▶ [Task item]:
Which lines of the data contain the string "number"? Copy every one of them.

Segment Open

-- ==== Sys2Proof/Laws/Reads.lean ====
section
/-!
SUPPORT. The reads of the shared RAM in the words of the layouts: a number of one, two or four bytes, a set of bits, and a run
of bytes. A statement about a host record is cited from these, and `memNat` is not unfolded again.
-/

namespace Sys2Proof.Laws

open Sys2Proof.Machine Sys2Proof.Safety

theorem memNat_one (m : Memory) (a : Nat) : memNat m a 1 = byteAt m a := by
  simp [memNat, memBytes, List.range, List.range.loop, leNat, byteAt]

theorem memNat_two (m : Memory) (a : Nat) : memNat m a 2 = pairAt m a := by
  simp [memNat, memBytes, List.range, List.range.loop, leNat, byteAt, pairAt]

theorem memNat_four (m : Memory) (a : Nat) : memNat m a 4 = quadAt m a := by
  simp [memNat, memBytes, List.range, List.range.loop, leNat, byteAt, pairAt, quadAt, Nat.add_assoc]; omega

theorem byteAt_lt (m : Memory) (a : Nat) : byteAt m a < 256 := by unfold byteAt; omega
theorem pairAt_lt (m : Memory) (a : Nat) : pairAt m a < 65536 := by unfold pairAt byteAt; omega

/-- Bit `i` of the number that bytes make is bit `i % 8` of byte `i / 8`. -/
theorem leNat_testBit (l : List Byte) (i : Nat) : (leNat l).testBit i = (l.getD (i / 8) 0).getLsbD (i % 8) := by
  induction l generalizing i with
  | nil => simp [leNat]
  | cons b l ih =>
    have e : leNat (b :: l) = 2 ^ 8 * leNat l + b.toNat := by simp [leNat]; omega
    rw [e, Nat.testBit_two_pow_mul_add _ b.isLt]
    split
    · rename_i h; rw [Nat.div_eq_of_lt h, Nat.mod_eq_of_lt h]; simp [BitVec.getLsbD]
    · rename_i h; rw [ih, show i / 8 = (i - 8) / 8 + 1 by omega, show i % 8 = (i - 8) % 8 by omega]; simp

/-- A set of bits read whole has the bits that the shared RAM has. -/
theorem memNat_bit (m : Memory) (a n w i : Nat) (h : i < 8 * n) (hw : i < w) :
    (BitVec.ofNat w (memNat m a n)).getLsbD i = bitAt m a i := by
  simp only [BitVec.getLsbD_ofNat, hw, decide_true, Bool.true_and, memNat, leNat_testBit, bitAt, memBytes]
  congr 1
  rw [List.getD_eq_getElem?_getD, List.getElem?_map, List.getElem?_range (by omega)]; rfl

theorem memBytes_at (m : Memory) (a n : Nat) : BytesAt m a n (memBytes m a n) := by
  refine ⟨by simp [memBytes], fun i hi => ?_⟩
  rw [List.getD_eq_getElem?_getD, memBytes, List.getElem?_map, List.getElem?_range hi]; rfl

theorem stampsAt_twin (m : Memory) (a o : Nat) : TwinAt m a (a + o) (stampsAt m a o) := by
  simp [TwinAt, stampsAt, memNat_two]; exact ⟨pairAt_lt .., pairAt_lt ..⟩

end Sys2Proof.Laws
end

Segment Closed

▶ [Written response]:
SUPPORT. The reads of the shared RAM in the words of the layouts: a number of one, two or four bytes, a set of bits, and a run
/-- Bit `i` of the number that bytes make is bit `i % 8` of byte `i / 8`. -/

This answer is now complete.